The truth was a little more prosaic, but nobody bothered correcting themselves. The effigy had actually been made for a much earlier protest against the UAE’s involvement in the Saudi war in Yemen. They had given Sheikh Khalifa bloodstained hands because his forces were killing Yemeni civilians. They’d given him devil horns because they didn’t like him and devils are generally considered to be bad. And as for the nose—well, Jews and Arabs are brothers, and Khalifa bin Zayed happened to have a large, prominent, hooked nose. That was all. As it turns out, most people are more concerned with the reality of the present than the symbols of the thirteenth century.
This doesn’t mean that there was no antisemitism at the march. In fact, there was: I witnessed it myself. Near the Israeli embassy, a group of young men had jumped up onto the wall around the Royal Garden Hotel, and one of them was screaming into a megaphone. “Fuck Israel!” he yelled, and a portion of the crowd chanted “fuck Israel!”in response. “Fuck the Zionists!” he yelled, and the crowd repeated that too. And then, hoarser than ever: “Fuck the Jews!”
And there it was. There is, famously, a line between anti-Zionism and antisemitism. People have argued about exactly where that line is, but this man hadn’t just crossed it; he’d sped right over the thing as if it wasn’t even there. As statements of prejudice go, ‘fuck the Jews’ is pretty unambiguous. How did this make me feel? Not great! I was there in solidarity, and nothing wounds your narcissism more than having a nice gift thrown back in your face. For a moment, I felt very, very exposed. So maybe I should have done something about it. Maybe I should have edged my way through the crowd, got up close to the man with the megaphone, and snapped a photo of him. Spread it online: let’s find out his name, let’s find out his address. Does he have a job? Not any more! Or maybe he’s a student. We can change that. I could have dedicated myself to getting this man arrested and thrown in prison. The necessary laws are on the books. I could have made the whole thing about me, and my hurt feelings, rather than the people being bombed hundreds of miles away. But it’s hard to imagine how any this would have convinced the man with the megaphone that he was actually wrong about the Jews, that we’re not so bad after all.

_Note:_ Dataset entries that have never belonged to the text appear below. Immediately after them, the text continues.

-- ==== Sys2Proof/Decode.lean ====
section
/-! DEFINITION. The decoder: total on every word, refusing by the ILLEGAL detail code of R70 (the lowest that
applies), and after it the encoder, written from the same encoding tables (R40 to R52, R65 to R68). -/

namespace Sys2Proof

/-- Bits [p + n - 1 : p] of a word (R5). -/
def fld (w p n : Nat) : BitVec n := BitVec.ofNat n (w / 2 ^ p)

/-- A field of `n` bits set below the bits already laid out. -/
def cat (hi n : Nat) (lo : BitVec n) : Nat := hi * 2 ^ n + lo.toNat

/-- One bit as a field. -/
def bit (b : Bool) : BitVec 1 := BitVec.ofBool b

/-- The value of a field, or the ILLEGAL detail code of a field that has none. -/
def need {α : Type} (detail : Nat) (x : Option α) : Except Nat α :=
  match x with
  | some v => .ok v
  | none => .error detail

/-- IDLE and the token bits (R40). -/
def Hdr.ofWord (w : Nat) : Hdr where
  idle := fld w 51 10
  wp := fld w 50 1 = 1
  wn := fld w 49 1 = 1
  pp := fld w 48 1 = 1
  pn := fld w 47 1 = 1

/-- ENG, IDLE, the token bits and OP (R40), the top 24 bits of a single-stream word. -/
def Hdr.bits (h : Hdr) (eng : BitVec 3) (op : BitVec 7) : Nat :=
  cat (cat (cat (cat (cat (cat (cat 0 3 eng) 10 h.idle) 1 (bit h.wp)) 1 (bit h.wn)) 1 (bit h.pp)) 1 (bit h.pn)) 7 op

/-- The top 24 bits of a word tagged ALL: bits [50:47] are reserved (R42). -/
def allBits (idle : BitVec 10) (op : BitVec 7) : Nat :=
  cat (cat (cat (cat 0 3 7) 10 idle) 4 0) 7 op

/-- RND (R52), as its field holds it. -/
def Rnd.bits : Rnd → BitVec 2
  | .rne => 0
  | .rtz => 1
  | .rdn => 2
  | .sr => 3

/-- The inverse of `Rnd.bits`. -/
def Rnd.ofBits (b : BitVec 2) : Rnd :=
  match b.toNat with
  | 0 => .rne
  | 1 => .rtz
  | 2 => .rdn
  | _ => .sr

/-- SCP (R53), as its field holds it. -/
def Scp.bits : Scp → BitVec 3
  | .core => 0
  | .cluster => 1
  | .partition => 2
  | .device => 3
  | .pod => 4

/-- The inverse of `Scp.bits`. -/
def Scp.ofBits (b : BitVec 3) : Option Scp :=
  match b.toNat with
  | 0 => some .core
  | 1 => some .cluster
  | 2 => some .partition
  | 3 => some .device
  | 4 => some .pod
  | _ => none

/-- SZ (R55), as its field holds it. -/
def Sz.bits : Sz → BitVec 2
  | .d => 0
  | .b => 1
  | .h => 2
  | .w => 3

/-- The inverse of `Sz.bits`. -/
def Sz.ofBits (b : BitVec 2) : Sz :=
  match b.toNat with
  | 0 => .d
  | 1 => .b
  | 2 => .h
  | _ => .w

/-- TY (R51), as its field holds it. -/
def LaneTy.bits : LaneTy → BitVec 3
  | .i32 => 0
  | .ui32 => 1
  | .f32 => 2
  | .bf16x2 => 3
  | .f16x2 => 4
  | .i16x2 => 5
  | .ui8x4 => 6
  | .cb16 => 7

/-- The inverse of `LaneTy.bits`. -/
def LaneTy.ofBits (b : BitVec 3) : LaneTy :=
  match b.toNat with
  | 0 => .i32
  | 1 => .ui32
  | 2 => .f32
  | 3 => .bf16x2
  | 4 => .f16x2
  | 5 => .i16x2
  | 6 => .ui8x4
  | _ => .cb16

/-- TY of the floating-point instructions (R146), as its field holds it. -/
def FTy.bits : FTy → BitVec 3
  | .f32 => 2
  | .bf16x2 => 3
  | .f16x2 => 4

/-- The inverse of `FTy.bits`. -/
def FTy.ofBits (b : BitVec 3) : Option FTy :=
  match b.toNat with
  | 2 => some .f32
  | 3 => some .bf16x2
  | 4 => some .f16x2
  | _ => none

/-- TY of the integer instructions (R146), as its field holds it. -/
def WTy.bits : WTy → BitVec 3
  | .i32 => 0
  | .ui32 => 1
  | .i16x2 => 5
  | .ui8x4 => 6

/-- The inverse of `WTy.bits`. -/
def WTy.ofBits (b : BitVec 3) : Option WTy :=
  match b.toNat with
  | 0 => some .i32
  | 1 => some .ui32
  | 5 => some .i16x2
  | 6 => some .ui8x4
  | _ => none

/-- TY of `scan` and `red` (R146), as its field holds it. -/
def RTy.bits : RTy → BitVec 3
  | .i32 => 0
  | .ui32 => 1
  | .f32 => 2

/-- The inverse of `RTy.bits`. -/
def RTy.ofBits (b : BitVec 3) : Option RTy :=
  match b.toNat with
  | 0 => some .i32
  | 1 => some .ui32
  | 2 => some .f32
  | _ => none

/-- CND of CB and AB (R56), as its field holds it. -/
def Cnd.bits : Cnd → BitVec 3
  | .eq => 0
  | .ne => 1
  | .lt => 2
  | .ge => 3
  | .ltu => 4
  | .geu => 5
  | .al => 6

/-- The inverse of `Cnd.bits`. -/
def Cnd.ofBits (b : BitVec 3) : Option Cnd :=
  match b.toNat with
  | 0 => some .eq
  | 1 => some .ne
  | 2 => some .lt
  | 3 => some .ge
  | 4 => some .ltu
  | 5 => some .geu
  | 6 => some .al
  | _ => none

/-- CND of `fcmp` (R154), as its field holds it. -/
def FCnd.bits : FCnd → BitVec 4
  | .eq => 0
  | .ne => 1
  | .lt => 2
  | .ge => 3
  | .le => 4
  | .gt => 5
  | .un => 6
  | .ord => 7

/-- The inverse of `FCnd.bits`. -/
def FCnd.ofBits (b : BitVec 4) : Option FCnd :=
  match b.toNat with
  | 0 => some .eq
  | 1 => some .ne
  | 2 => some .lt
  | 3 => some .ge
  | 4 => some .le
  | 5 => some .gt
  | 6 => some .un
  | 7 => some .ord
  | _ => none

/-- OPN of `amo` (R90), as its field holds it. -/
def AmoOp.bits : AmoOp → BitVec 4
  | .add => 0
  | .and => 1
  | .or => 2
  | .xor => 3
  | .min => 4
  | .max => 5
  | .minu => 6
  | .maxu => 7
  | .swap => 8

/-- The inverse of `AmoOp.bits`. -/
def AmoOp.ofBits (b : BitVec 4) : Option AmoOp :=
  match b.toNat with
  | 0 => some .add
  | 1 => some .and
  | 2 => some .or
  | 3 => some .xor
  | 4 => some .min
  | 5 => some .max
  | 6 => some .minu
  | 7 => some .maxu
  | 8 => some .swap
  | _ => none

/-- OPN of `scan` and `red` (R162), as its field holds it. -/
def LaneOp.bits : LaneOp → BitVec 3
  | .add => 0
  | .min => 1
  | .max => 2
  | .xor => 3
  | .or => 4
  | .and => 5

/-- The inverse of `LaneOp.bits`. -/
def LaneOp.ofBits (b : BitVec 3) : Option LaneOp :=
  match b.toNat with
  | 0 => some .add
  | 1 => some .min
  | 2 => some .max
  | 3 => some .xor
  | 4 => some .or
  | 5 => some .and
  | _ => none

/-- The engine in IDX (R100), as its field holds it. -/
def Eng.bits : Eng → BitVec 6
  | .array => 0
  | .copy => 1
  | .xe => 2

/-- The inverse of `Eng.bits`. -/
def Eng.ofBits (b : BitVec 6) : Option Eng :=
  match b.toNat with
  | 0 => some .array
  | 1 => some .copy
  | 2 => some .xe
  | _ => none

/-- DT (R35, R45), as its field holds it. -/
def DomTy.bits : DomTy → BitVec 4
  | .vlg => 0
  | .gfb => 1
  | .spb => 2
  | .acb => 3
  | .xe => 4
  | .maq => 5
  | .wbb => 6
  | .ce => 7

/-- The inverse of `DomTy.bits`. -/
def DomTy.ofBits (b : BitVec 4) : Option DomTy :=
  match b.toNat with
  | 0 => some .vlg
  | 1 => some .gfb
  | 2 => some .spb
  | 3 => some .acb
  | 4 => some .xe
  | 5 => some .maq
  | 6 => some .wbb
  | 7 => some .ce
  | _ => none

/-- MD (R49), as its field holds it. -/
def Md.bits : Md → BitVec 2
  | .none => 0
  | .post => 1
  | .pre => 2

/-- The inverse of `Md.bits`. -/
def Md.ofBits (b : BitVec 2) : Option Md :=
  match b.toNat with
  | 0 => some .none
  | 1 => some .post
  | 2 => some .pre
  | _ => Option.none

/-- CND of `icmp` and `waita` (R94, R157) in a field of `n` bits. -/
def ICnd.bits (c : ICnd) (n : Nat) : BitVec n :=
  match c with
  | .eq => 0
  | .ne => 1
  | .lt => 2
  | .ge => 3
  | .ltu => 4
  | .geu => 5

/-- The inverse of `ICnd.bits`. -/
def ICnd.ofBits (b : Nat) : Option ICnd :=
  match b with
  | 0 => some .eq
  | 1 => some .ne
  | 2 => some .lt
  | 3 => some .ge
  | 4 => some .ltu
  | 5 => some .geu
  | _ => none

/-- CV (R124), as its field holds it. -/
def Cv.bits : Cv → BitVec 3
  | .none => 0
  | .bf16 => 1
  | .f16 => 2
  | .i8 => 3
  | .pk => 4

/-- The inverse of `Cv.bits`; `packs` says whether the instruction accepts CV 4 (R124). -/
def Cv.ofBits (packs : Bool) (b : BitVec 3) : Option Cv :=
  match b.toNat with
  | 0 => some .none
  | 1 => some .bf16
  | 2 => some .f16
  | 3 => some .i8
  | 4 => if packs then some .pk else Option.none
  | _ => Option.none

/-- CV of `lda`: 0 or 4 (R124). -/
def pkOfBits (b : BitVec 3) : Option Bool :=
  match b.toNat with
  | 0 => some false
  | 4 => some true
  | _ => none

/-- The inverse of `pkOfBits`. -/
def pkBits (b : Bool) : BitVec 3 := if b then 4 else 0

/-- SZ of `amo` and `cas`: 0 is 64 bits, 3 is 32 bits (R90). -/
def w32OfBits (b : BitVec 2) : Option Bool :=
  match b.toNat with
  | 0 => some false
  | 3 => some true
  | _ => none

/-- The inverse of `w32OfBits`. -/
def w32Bits (b : Bool) : BitVec 2 := if b then 3 else 0

/-- MODE of `sleep`: 0 off, 1 retain (R45). -/
def retOfBits (b : BitVec 2) : Option Bool :=
  match b.toNat with
  | 0 => some false
  | 1 => some true
  | _ => none

/-- The inverse of `retOfBits`. -/
def retBits (b : Bool) : BitVec 2 := if b then 1 else 0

It’s possible I’m being cowardly here; maybe I’m one of those Jews who would have walked meekly into the gas chambers. Luckily, there are braver people out there, people who will fiercely stand up to racism whenever they encounter it. Stephen Pollard is one of the leading figures in the British Jewish community: a kind of slimy, sentient ball of gefilte fish who was editor-in-chief of the Jewish Chronicle for over a decade and is still a frequent columnist across the British media. Around the same time I had my run-in with racism, he was writing about his own upsetting discovery: he had found that there was someone on Twitter who didn’t particularly like him. This, obviously, was antisemitism: nobody could dislike Stephen Pollard without being a bigot. His response was a stunning show of courage in the face of hatred: he found out where this person worked and “wrote to the company’s chairman, alerting him to his employee’s behaviour.” A few weeks later, the CEO phoned Pollard up to tell him that the employee was no longer working under his roof. “A man I believe to be a Jew hater,” Pollard concluded, “has suffered the consequences of his bigotry. That is what matters.”

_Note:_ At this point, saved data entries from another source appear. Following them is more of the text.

/-- What an issue charges and counts (R16, R325, R379): tokens, energy and ISSUED. A head executed anew applies neither tokens nor
energy again (R79), but for the units that a fault has given back (R121), and a head that goes on after its walks has been counted
(R298). What a waiting instruction has charged stands when its request fails later: R380 charges it once, at its issue (DEDUCED,
log 61). -/
def Ctx.pay (x : Ctx) (st : Strm) (h : Hdr) (units : Nat) : Ctx :=
  { x with
    tok := if (x.strm st).anew then x.tok else tokenMove x.tok st h
    sys := { x.sys with charge := x.sys.charge + (if (x.strm st).anew then (x.strm st).owed else units) }
    counters := { x.counters with
      issued := if (x.strm st).counted then x.counters.issued
        else x.counters.issued.set (strmCode st) (x.counters.issued.getD (strmCode st) 0 + 1) } }

/-- The context after an issue. -/
def Ctx.commit (x : Ctx) (st : Strm) (h : Hdr) (occ units cyc : Nat) : Ctx :=
  (x.pay st h units).modStrm st (fun t => t.retire cyc occ)

/-- The context after the issue of a waiting instruction. -/
def Ctx.commitWait (x : Ctx) (st : Strm) (h : Hdr) (units : Nat) (w : Wait) : Ctx :=
  (x.pay st h units).modStrm st (fun t => t.await w)

/-- What holds or stops the head in this cycle before its own conditions: `none` when conditions 1 and 2 hold. -/
def State.front (s : State) (st : Strm) (h : Hdr) : Option HeadClass :=
  let x := s.ctx s.me
  if (x.strm st).early h.idle.toNat (s.cyc s.me) then some .issue
  else if (x.strm st).anew then none
  else tokenHold x st h

/-- A cycle as a replay log counts it (R337): from cycle 0 of the launch, the Δ of each stop taken off. While the context stands, the
count stands at its stop cycle; in handler mode it runs on, since the Δ of that stop is not known before it ends (DESIGN CHOICE,
log 55). -/
def Ctx.launchCycle (x : Ctx) (cyc : Nat) : Nat :=
  (if x.mode == .stopped then (if x.frame.handler then x.frame.halted else x.frame.f) else cyc) - x.launch.zero - x.launch.delta

/-- The next replay record of a stream (R338). -/
def Ctx.replayNext (x : Ctx) (st : Strm) : Option (Strm × Nat × Nat × Nat) :=
  match x.launch.replay with
  | some log => log.find? (fun r => r.1 == st)
  | none => none

/-- Whether a replay record names a stream's head (R323, R337). -/
def Stream.named (t : Stream) (addr iter : Nat) : Bool := t.head == addr && t.headIters.getD 0 0 % 2 ^ 17 == iter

Mr Pollard is, of course, an outspoken critic of cancel culture.
Jewish tradition holds that there is a recording angel who writes down all our good and evil deeds. When we die, we will face this angel, who holds the true book of our lives. We will have to account for what we have done in this world. I really, really want to hear Stephen Pollard explain that one.
Here in Britain, this sort of thing has been happening for a long time. Under the cover of fighting antisemitism, a small number of people—many of them not Jewish—have been given free rein to pursue their own ends: political agendas, personal vendettas, or just sheer sadism.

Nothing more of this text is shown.